第43話:折れた鍵、あるいは静かなる侵食
「……嘘だろ、ルカ。これ、いつからだ?」
俺が息を切らして駆け込んだ公園のベンチ。
そこで、ルカは朝の光を避けるように、うつむいて座っていた。
彼の手の中にある黄金の鍵は、かつて運営の論理を跳ね返した時の輝きを失い、
中心から無残なひび割れが走り、今にも粉々に砕け散りそうだった。
「……昨日、カイトさんがあの『第三の扉』をこじ開けた瞬間からです。
この街を隔離し、維持するためのエネルギーが、僕の鍵の許容量を超えてしまいました」
ルカの声は、風に消えそうなほど細い。
彼は自分の透け始めた指先を見つめ、力なく微笑んだ。
「この街は、奇跡のようなバランスで成り立っています。
僕が『防壁』となり、君たちの『意志』が街の形を繋ぎ止めている。
……でも、僕の寿命が尽きれば、この街は霧に飲み込まれ、元のデータに戻るでしょう」
「そんなの、絶対認めないニャ! ルカがいなくなっちゃうなんて、アタシが許さないニャ!」
ミアがルカの膝に飛び乗り、必死に彼の服を掴む。
だが、その手はルカの体を通り抜け、虚空を掴んだ。
「物理干渉すら不安定になっているのか……。阿良多、何か手はないのか!」
俺は、隣で深刻な顔をしてタブレットを操作する阿良多に詰め寄った。
「……厳しいね。この街を維持するためのエネルギー源は、システムからの供給を断たれている。
今はルカくんの魂とも言える『観測データ』を燃やして、無理やり灯を灯している状態だ。

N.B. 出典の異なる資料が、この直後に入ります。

/-! ## Port transactions (95_test_vectors.md 2.2) -/

theorem test_T2 : (nextOf (exec (.portRdCtrl .i0) (on0 golden))).map State.bus = some (some (.regRead .i0 offCtrl 0x7CC1#32)) := by
  decide
theorem test_T3_T5 :
    ctrlValue .i0 (on0 (inst 0x7CC1#32 [0x41#8] none [])) = 0x80207CC1#32 ∧
    ctrlValue .i0 (on0 (inst 0x7CC1#32 [0x41#8] none []) (deep 1#4 0#4)) = 0x80007CC1#32 ∧
    ctrlValue .i0 (on0 (inst 0x7CC1#32 [] (some 0x41#8) [0x61#8])) = 0x80017CC1#32 := by decide
theorem test_T6 : (nextOf (exec (.portWrCtrl .i0 0xFFFFFFFF#32) (on0 (inst 0#32 [] none [0x61#8])))).map State.p0 =
    some (inst 0x07C0FFDF#32 [] none [0x61#8]) := by decide
theorem test_T7_T8 :
    (nextOf (exec (.portWrCtrl .i0 0x80217CC0#32) (on0 (inst 0x7CC1#32 [0x41#8] (some 0x40#8) [0x61#8])))).map State.p0 =
      some (inst 0x7CC0#32 [] none []) ∧
    (nextOf (exec (.portWrCtrl .i0 0x80217CC0#32) (on0 (inst 0x7CC1#32 [0x41#8] (some 0x40#8) [0x61#8])
      { Config.vectors with en0Flush := false }))).map State.p0 = some (inst 0x7CC0#32 [0x41#8] (some 0x40#8) [0x61#8]) := by
  decide
theorem test_T9_T13 :
    (nextOf (exec (.portWrData .i0 0xABCDEF41#32) (on0 golden))).map (fun t => t.p0.txq) = some [0x41#8] ∧
    (nextOf (exec (.portWrData .i0 0x42#32) (on0 (inst 0x7CC1#32 [0x41#8] none [])))).map (fun t => t.p0.txq) = some [0x41#8] ∧
    (nextOf (exec (.portWrData .i0 0x41#32) (on0 (inst 0x7CC0#32 [] none [])))).map (fun t => t.p0.txq) = some [] ∧
    refusalOf (exec (.portWrData .i0 0x41#32) (on0 (inst 0x7CC3#32 [] none []))) = some .simRedirect := by decide
theorem test_T14 : show0 (exec (.portRdData .i0) (on0 (inst 0x7CC1#32 [] none [0x41#8, 0x42#8]) (deep 1#4 2#4))) =
    some ⟨.idle, 0#32, some (.regRead .i0 offData 0x1241#32), [], none, [0x42#8]⟩ := by decide
/-- T16, T17: nothing is removed; the byte is a free value. -/
theorem test_T17 : (nextOf (exec (.portRdData .i0) (on0 (inst 0x7CC0#32 [] none [0x42#8])
    { Config.vectors with en0Flush := false }))).map (fun t => t.p0.rxq) = some [0x42#8] := by decide
/-- T18: no transaction but the four. -/
theorem test_T18 :
    decodeAccess Config.vectors { we := false, size := .byte, addr := 0xFFF50001#32, wdata := 0#32 } = none ∧
    decodeAccess Config.vectors { we := false, size := .word, addr := 0xFFF50008#32, wdata := 0#32 } = none ∧
    decodeAccess Config.vectors { we := true, size := .word, addr := 0xFFF60004#32, wdata := 9#32 } = some (.portWrData .i1 9#32) := by
  decide

/-! ## The resolver and SETUP (95_test_vectors.md 2.3, 2.4) -/

theorem test_resolve_ordinary :
    resolve Config.vectors 19200000#32 19200#32 = .value 38400#32 19200000#32 0#32 500#32 ∧
    resolve Config.vectors 100000000#32 2400#32 = .value 4800#32 100000000#32 3#32 651#32 ∧
    resolve Config.vectors 1000000#32 500000#32 = .value 1000000#32 1000000#32 0#32 1#32 := by decide
theorem test_resolve_loop_bound :
    resolve Config.vectors 39244800#32 19200#32 = .value 38400#32 39244800#32 0#32 1022#32 ∧
    resolve Config.vectors 39283200#32 19200#32 = .value 38400#32 39283200#32 1#32 511#32 := by decide
theorem test_tap_thresholds :
    [1022, 1023, 2045, 2046, 4091, 4092, 32735, 32736, 65471, 65472].map (fun n => selectTap (BitVec.ofNat 32 n)) =
      [(0#32, 1022#32), (1#32, 511#32), (1#32, 1022#32), (2#32, 511#32), (2#32, 1022#32), (3#32, 127#32), (3#32, 1022#32),
        (4#32, 511#32), (4#32, 1022#32), (5#32, 127#32)] := by decide
theorem test_tap_largest :
    selectTap 2147483647#32 = (18#32, 511#32) ∧ selectTap 0xFFFFFFFF#32 = (19#32, 511#32) := by decide
theorem test_resolve_wrapped : resolve Config.vectors 100000000#32 0x80000005#32 = .value 10#32 100000000#32 10#32 610#32 := by
  decide
theorem test_subtract_trace :
    resolve { Config.vectors with divStrategy := .subtract } 100#32 20#32 = .value 40#32 20#32 0#32 2#32 := by decide

theorem test_setupWord :
    setupWord Config.vectors 0#32 500#32 0#32 = 0x00007CC1#32 ∧ setupWord Config.vectors 0#32 500#32 0x04000000#32 = 0x04007CC1#32 ∧
    setupWord Config.vectors 0#32 500#32 0xFFFFFFFF#32 = 0x07C07CC1#32 ∧ setupWord Config.vectors 0#32 500#32 0x1F#32 = 0x7CC1#32 ∧
    setupWord { Config.vectors with setupEn := 0#1 } 0#32 500#32 0#32 = 0x7CC0#32 ∧
    setupWord { Config.vectors with setupSim := 1#1 } 0#32 500#32 0#32 = 0x7CC3#32 := by decide
theorem test_setupWord_taps :
    setupWord Config.vectors 4#32 511#32 0#32 = 0x7F81#32 ∧ setupWord Config.vectors 3#32 156#32 0#32 = 0x26D9#32 ∧
    setupWord Config.vectors 0#32 0#32 0#32 = 0xFFC1#32 := by decide
/-- Program P1, step 2: the whole command from reset. -/
theorem test_setup_run :
    (nextOf (runCommand (.setup base0 19200000#32 19200#32 0#32) 3 State.reset)).map
      (fun t => (t.fsm, t.den, t.raw, t.bus)) =
      some (.idle, 38400#32, 500#32, some (.regWrite .i0 offCtrl 0x7CC1#32)) := by decide
theorem test_setup_divide_by_zero :
    refusalOf (runCommand (.setup base0 19200000#32 0#32 0#32) 3 State.reset) = some .divideByZero := by decide

/-! ## AVAILABLE and the accept step (95_test_vectors.md 2.5) -/

theorem test_available_present : show0 (runCommand (.available base0) 2 State.reset) =
    some ⟨.idle, 1#32, some (.capRead 0x04040000#32), [], none, []⟩ := by decide
theorem test_available_A9_A10 :
    show0 (runCommand (.available 0x12345678#32) 2 State.reset) = some ⟨.idle, 0#32, none, [], none, []⟩ ∧
    show0 (runCommand (.available 0xFFF50004#32) 2 State.reset) = some ⟨.idle, 0#32, none, [], none, []⟩ := by decide
theorem test_available_cap :
    (nextOf (runCommand (.available base1) 2 (State.resetOf { Config.vectors with cap := 0x00040000#32 }))).map State.r0 = some 0#32 ∧
    (nextOf (runCommand (.available base1) 2 (State.resetOf { Config.vectors with cap := 0x04000000#32 }))).map State.r0 = some 1#32 := by
  decide
theorem test_A6_A7 :
    refusalOf (exec (.putByte 0xFFF50004#32 0x41#8) State.reset) = some .unknownHandle ∧
    refusalOf (exec (.getByte 0#32) State.reset) = some .unknownHandle := by decide

/-! ## The I/O commands (95_test_vectors.md 2.6) -/

theorem test_V1 : show0 (runCommand (.putByte base0 0x41#8) 3 (on0 golden)) =
    some ⟨.idle, 0#32, some (.regWrite .i0 offData 0x41#32), [0x41#8], none, []⟩ := by decide
theorem test_V2_V4 :
    show0 (runCommand (.putByte base0 0x42#8) 2 (on0 (inst 0x7CC1#32 [0x41#8] none []))) =
      some ⟨.pbPoll, 0#32, some (.regRead .i0 offCtrl 0x80207CC1#32), [0x41#8], none, []⟩ ∧
    show0 (runCommand (.putByte base0 0x41#8) 3 (on0 (inst 0x7CC0#32 [] none []))) =
      some ⟨.idle, 0#32, some (.regWrite .i0 offData 0x41#32), [], none, []⟩ := by decide
theorem test_V6 : show0 (runCommand (.getByte base0) 3 (on0 (inst 0x7CC1#32 [] none [0x61#8]))) =
    some ⟨.idle, 0x61#32, some (.regRead .i0 offData 0x61#32), [], none, []⟩ := by decide
theorem test_V8 : show0 (runCommand (.getByte base0) 3 (on0 golden)) =
    some ⟨.gbPoll, 0#32, some (.regRead .i0 offCtrl 0x7CC1#32), [], none, []⟩ := by decide
theorem test_V10_V11 :
    show0 (runCommand (.charReceived base0) 2 (on0 golden)) =
      some ⟨.idle, 0#32, some (.regRead .i0 offCtrl 0x7CC1#32), [], none, []⟩ ∧
    show0 (runCommand (.charReceived base0) 2 (on0 (inst 0x7CC1#32 [] none [0x61#8]))) =
      some ⟨.idle, 1#32, some (.regRead .i0 offCtrl 0x17CC1#32), [], none, [0x61#8]⟩ := by decide
theorem test_V12 : show0 (runCommand (.charReceivedGet base0) 2 (on0 (inst 0x7CC1#32 [] none [0x0D#8, 0x31#8]) (deep 0#4 1#4))) =
    some ⟨.idle, 0x0D#32, some (.regRead .i0 offData 0x10D#32), [], none, [0x31#8]⟩ := by decide
theorem test_V13 : (nextOf (runCommand (.charReceivedGet base0) 2 (on0 golden))).map (fun t => (t.fsm, t.p0)) = some (.idle, golden) := by
  decide
theorem test_V14_V16 :
    (nextOf (runCommand (.txBusy base0) 2 (on0 golden))).map State.r0 = some 0#32 ∧
    (nextOf (runCommand (.txBusy base0) 2 (on0 (inst 0x7CC1#32 [] (some 0x41#8) [])))).map State.r0 = some 1#32 ∧
    (nextOf (runCommand (.txBusy base0) 2 (on0 (inst 0x7CC1#32 [0x41#8] none []) (deep 1#4 0#4)))).map State.r0 = some 1#32 := by
  decide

……あと三日。早ければ、明日の夜にはこの街の半分が霧に溶ける」
阿良多の冷徹な分析に、場が凍りつく。
シルヴィアは悔しげに拳を握り、ユキは日記帳を抱きしめたまま震えていた。
「……三日、か。なら、その間にあの『古道具屋』を見つけ出すしかない」
俺は、先ほど路地裏で見た光景をみんなに話した。
包帯の店主、青い小瓶、そしてルカの鍵が折れることを予言していたあの言葉。
「カイト、あのお店に行くのは危険よ。
あの男は、あなたの『記憶』を餌に、何かを企んでいるわ」
リザが鋭い口調で警告する。彼女の勘は、いつも正しい。
だが、ルカの体が消えかかっている今、俺に迷っている時間はなかった。
「危険だろうが、罠だろうが関係ねぇ。
ルカが消えるのを指をくわえて見てるなんて、この街にいる資格がねぇよ」
俺はリザの肩を軽く叩き、ルカに向き直った。
「ルカ、お前はここで休んでろ。……絶対に、お前を消させたりしない。
この街の住人は、全員揃って『明日』に行くんだ。……いいな?」
「……カイトさん。あなたは、いつも不合理な選択ばかりしますね」
ルカの瞳に、ほんの少しだけ生気が戻った気がした。
俺たちは二手に分かれることにした。
阿良多とユキ、シルヴィアはルカの防壁を補強する方法を。
俺とリザ、ミアは、消えた『境界線古道具店』の再出現ポイントを探す。
だが、街を捜索し始めて数時間。
俺は、あることに気づいて背筋が凍った。
街の至る所にある「鏡」や「窓ガラス」の中に、
俺たちを監視するような、包帯を巻いた無数の『店主』が映り込んでいたのだ。
「……お前らには、これが見えるか?」
俺がリザとミアに問いかけると、二人は首を横に振った。
店主の姿は、俺にしか見えていない。
『……欠番の君。準備はできましたか?
君の過去を差し出せば、その少年の命は救える。
……ただし、君という存在の半分は、永遠に私の棚に並ぶことになりますが』
耳元で囁かれる不気味な声。
街全体が、俺を誘い込む巨大な罠に変わっていく。
そしてその時、空から「カラン、カラン」と、
喫茶店のドアが開くような、不吉なベルの音が街中に鳴り響いた。
空の一部が、まるで古びた壁紙を剥がすようにめくれ上がり、
そこから、漆黒の「霧」とは異なる、もっと禍々しい「何か」が溢れ出そうとしていた。
物語は、自己犠牲か、あるいは世界の崩壊かという、
かつてない残酷な天秤を俺の前に突きつける。